/-- A write of SCR_DRAIN_CTRL (R344, R348): WINDOW, then START, then STOP. -/
def State.trDrainCtrl (s : State) (v : Nat) : State :=
  let s := s.setF F.SCR_DRAIN_CTRL_WINDOW (bits v 8 6)
  let s := if bit v 0 && s.scr.drain.isNone then
      let copy := s.trMode != 2
      let held := s.scr.ring.map (·.1) ++ s.scr.buf.map (·.no)
      let s := ({ s with scr := { s.scr with drain := some ⟨copy, if copy then held else [], [], none⟩ } }).scrShow
      if copy && held.isEmpty then s.trDrainEnd 4 else s
    else s
  if bit v 1 then s.trDrainEnd 1 else s

/-- The next block a drain sends within its window. -/
def State.trNext (s : State) : Option Nat :=
  match s.scr.drain with
  | none => none
  | some d =>
    if max (s.f F.SCR_DRAIN_CTRL_WINDOW) 1 ≤ d.sent.length then none
    else if d.copy then d.todo.head?
    else (s.scr.ring.map (·.1) ++ s.scr.buf.map (·.no)).find? fun n => !d.sent.contains n

/-- A drain has sent a block; a copy ends with its last. -/
def State.trSent (s : State) (no : Nat) : State :=
  match s.scr.drain with
  | none => s
  | some d =>
    let d := { d with todo := d.todo.drop 1, sent := d.sent ++ [no] }
    let s := ({ s with scr := { s.scr with drain := some d } }).wr R.SCR_DRAIN_SENT no
    if d.copy && d.todo.isEmpty then s.trDrainEnd 4 else s

/-- The blocks of a list up to and with block `no`. -/
def upTo (no : Nat) : List Nat → List Nat
  | [] => []
  | n :: ns => if n = no then [n] else n :: upTo no ns

/-- A write to SCR_DRAIN_ACK (R344): one that names no sent block is ignored; in PORT mode blocks up to it are freed. -/
def State.trAck (s : State) (no : Nat) : State :=
  match s.scr.drain with
  | none => s
  | some d =>
    if !d.sent.contains no then s
    else
      let gone := upTo no d.sent
      let s := { s with scr := { s.scr with drain := some { d with sent := d.sent.filter fun n => !gone.contains n, acked := some no } } }
      if d.copy then s.scrShow
      else
        ({ s with scr := { s.scr with buf := s.scr.buf.filter fun b => !gone.contains b.no,
                                      ring := s.scr.ring.filter fun (r : Nat × Bool) => !gone.contains r.1 } }).levelFit

/-- The block a master's SCR_RD_BLK shows, if the hub buffer holds it. -/
def State.rdBlk (s : State) (m : Master) : Option Blk :=
  (s.scr.buf ++ s.scr.cur.toList).find? fun b => b.no == s.rd (bk m R.SCR_RD_BLK)

/-- SCR_RD_STAT of a master (R347). -/
def State.rdStat (s : State) (m : Master) : Nat :=
  match s.rdBlk m with
  | none => 0
  | some b => 1 + 2 * b2n b.dam + 4 * b2n (b.sec && !s.has m rtTraceSecure)

/-- Word `k` of SCR_RD_WIN for a master (R344, R347). -/
def State.rdWin (s : State) (m : Master) (k : Nat) : Nat :=
  match s.rdBlk m with
  | none => 0
  | some b =>
    if b.sec && !s.has m rtTraceSecure then 0
    else ofLe ((b.bytes.drop (2048 * s.f (bkF m F.SCR_RD_HALF_HALF) + 4 * k)).take 4)

/-! ### The control register and resets (R341, R346, R348) -/

/-- No block awaits a consumer and the mask is 0: the mode and the ring may be changed (R341). -/
def State.scrFree (s : State) : Bool := s.trMask == 0 && s.awaiting.1 == 0

/-- CLEAR (R345, R348): the buffer and the ring's content go, while the mask is 0. -/
def State.scrClear (s : State) : State :=
  if s.trMask = 0 then
    (({ s with scr := { s.scr with cur := none, buf := [], ring := [] } }).setF F.SCR_STAT_RING_FULL 0).levelFit
  else s

/-- A write of SCR_CTRL (R341, R348). -/
def State.scrCtrl (s : State) (v : Nat) : State :=
  let s := if bit v 3 then s.scrClear else s
  let s := if s.scrFree then (s.setF F.SCR_CTRL_MODE v).setF F.SCR_CTRL_RING_STOP (v / 4) else s
  (((s.setF F.SCR_CTRL_AUTO_THR (v / 16)).setF F.SCR_CTRL_MIN_LEVEL (v / 32)).setF F.SCR_CTRL_SAMPLE (v / 256)).levelFit

/-- TRACE_SECURE is removed from SCR_RIGHTS and from the sets of pending starts (R328), with a STATE of cause RIGHTS while the trace
runs (R346; 14 R438). -/
def State.scrUnsec (s : State) : State :=
  let s := s.wr R.SCR_RIGHTS (clrBit (s.rd R.SCR_RIGHTS) rtTraceSecure)
  let s := { s with scr := { s.scr with acts := s.scr.acts.map fun (a : TrAct) => { a with rights := clrBit a.rights rtTraceSecure } } }
  (if s.trMask = 0 then s else s.stateIn s.now 3).scrShow

/-- The trace at a chip warm reset (R346). -/
def State.scrWarm (s : State) : State :=
  let s := s.gapPut 3 0
  ({ s with scr := { s.scr with secure := [], paused := true } }).scrUnsec

/-- The trace when a Spur is declared lost (R345). -/
def State.scrSpur (s : State) : State := (s.gapPut 2 0).scrShow

/-- The trace at a hub soft reset (R346): abandoned, but for the next BLOCK_NO. -/
def State.scrSoft (s : State) : State := { s with scr := ScrSt.init s.scr.nextNo }

end Sys2Proof.Machine
end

**AIM OF THE TASK**
I need each line above reproduced exactly.

**PROBLEM SOLUTION**
/-- A write of SCR_DRAIN_CTRL (R344, R348): WINDOW, then START, then STOP. -/
def State.trDrainCtrl (s : State) (v : Nat) : State :=
  let s := s.setF F.SCR_DRAIN_CTRL_WINDOW (bits v 8 6)
  let s := if bit v 0 && s.scr.drain.isNone then
      let copy := s.trMode != 2
      let held := s.scr.ring.map (·.1) ++ s.scr.buf.map (·.no)
      let s := ({ s with scr := { s.scr with drain := some ⟨copy, if copy then held else [], [], none⟩ } }).scrShow
      if copy && held.isEmpty then s.trDrainEnd 4 else s
    else s
  if bit v 1 then s.trDrainEnd 1 else s

/-- The next block a drain sends within its window. -/
def State.trNext (s : State) : Option Nat :=
  match s.scr.drain with
  | none => none
  | some d =>
    if max (s.f F.SCR_DRAIN_CTRL_WINDOW) 1 ≤ d.sent.length then none
    else if d.copy then d.todo.head?
    else (s.scr.ring.map (·.1) ++ s.scr.buf.map (·.no)).find? fun n => !d.sent.contains n

/-- A drain has sent a block; a copy ends with its last. -/
def State.trSent (s : State) (no : Nat) : State :=
  match s.scr.drain with
  | none => s
  | some d =>
    let d := { d with todo := d.todo.drop 1, sent := d.sent ++ [no] }
    let s := ({ s with scr := { s.scr with drain := some d } }).wr R.SCR_DRAIN_SENT no
    if d.copy && d.todo.isEmpty then s.trDrainEnd 4 else s

/-- The blocks of a list up to and with block `no`. -/
def upTo (no : Nat) : List Nat → List Nat
  | [] => []
  | n :: ns => if n = no then [n] else n :: upTo no ns

/-- A write to SCR_DRAIN_ACK (R344): one that names no sent block is ignored; in PORT mode blocks up to it are freed. -/
def State.trAck (s : State) (no : Nat) : State :=
  match s.scr.drain with
  | none => s
  | some d =>
    if !d.sent.contains no then s
    else
      let gone := upTo no d.sent
      let s := { s with scr := { s.scr with drain := some { d with sent := d.sent.filter fun n => !gone.contains n, acked := some no } } }
      if d.copy then s.scrShow
      else
        ({ s with scr := { s.scr with buf := s.scr.buf.filter fun b => !gone.contains b.no,
                                      ring := s.scr.ring.filter fun (r : Nat × Bool) => !gone.contains r.1 } }).levelFit

/-- The block a master's SCR_RD_BLK shows, if the hub buffer holds it. -/
def State.rdBlk (s : State) (m : Master) : Option Blk :=
  (s.scr.buf ++ s.scr.cur.toList).find? fun b => b.no == s.rd (bk m R.SCR_RD_BLK)

/-- SCR_RD_STAT of a master (R347). -/
def State.rdStat (s : State) (m : Master) : Nat :=
  match s.rdBlk m with
  | none => 0
  | some b => 1 + 2 * b2n b.dam + 4 * b2n (b.sec && !s.has m rtTraceSecure)

/-- Word `k` of SCR_RD_WIN for a master (R344, R347). -/
def State.rdWin (s : State) (m : Master) (k : Nat) : Nat :=
  match s.rdBlk m with
  | none => 0
  | some b =>
    if b.sec && !s.has m rtTraceSecure then 0
    else ofLe ((b.bytes.drop (2048 * s.f (bkF m F.SCR_RD_HALF_HALF) + 4 * k)).take 4)

/-! ### The control register and resets (R341, R346, R348) -/

/-- No block awaits a consumer and the mask is 0: the mode and the ring may be changed (R341). -/
def State.scrFree (s : State) : Bool := s.trMask == 0 && s.awaiting.1 == 0

/-- CLEAR (R345, R348): the buffer and the ring's content go, while the mask is 0. -/
def State.scrClear (s : State) : State :=
  if s.trMask = 0 then
    (({ s with scr := { s.scr with cur := none, buf := [], ring := [] } }).setF F.SCR_STAT_RING_FULL 0).levelFit
  else s

/-- A write of SCR_CTRL (R341, R348). -/
def State.scrCtrl (s : State) (v : Nat) : State :=
  let s := if bit v 3 then s.scrClear else s
  let s := if s.scrFree then (s.setF F.SCR_CTRL_MODE v).setF F.SCR_CTRL_RING_STOP (v / 4) else s
  (((s.setF F.SCR_CTRL_AUTO_THR (v / 16)).setF F.SCR_CTRL_MIN_LEVEL (v / 32)).setF F.SCR_CTRL_SAMPLE (v / 256)).levelFit

/-- TRACE_SECURE is removed from SCR_RIGHTS and from the sets of pending starts (R328), with a STATE of cause RIGHTS while the trace
runs (R346; 14 R438). -/
def State.scrUnsec (s : State) : State :=
  let s := s.wr R.SCR_RIGHTS (clrBit (s.rd R.SCR_RIGHTS) rtTraceSecure)
  let s := { s with scr := { s.scr with acts := s.scr.acts.map fun (a : TrAct) => { a with rights := clrBit a.rights rtTraceSecure } } }
  (if s.trMask = 0 then s else s.stateIn s.now 3).scrShow

/-- The trace at a chip warm reset (R346). -/
def State.scrWarm (s : State) : State :=
  let s := s.gapPut 3 0
  ({ s with scr := { s.scr with secure := [], paused := true } }).scrUnsec

/-- The trace when a Spur is declared lost (R345). -/
def State.scrSpur (s : State) : State := (s.gapPut 2 0).scrShow

/-- The trace at a hub soft reset (R346): abandoned, but for the next BLOCK_NO. -/
def State.scrSoft (s : State) : State := { s with scr := ScrSt.init s.scr.nextNo }

end Sys2Proof.Machine
end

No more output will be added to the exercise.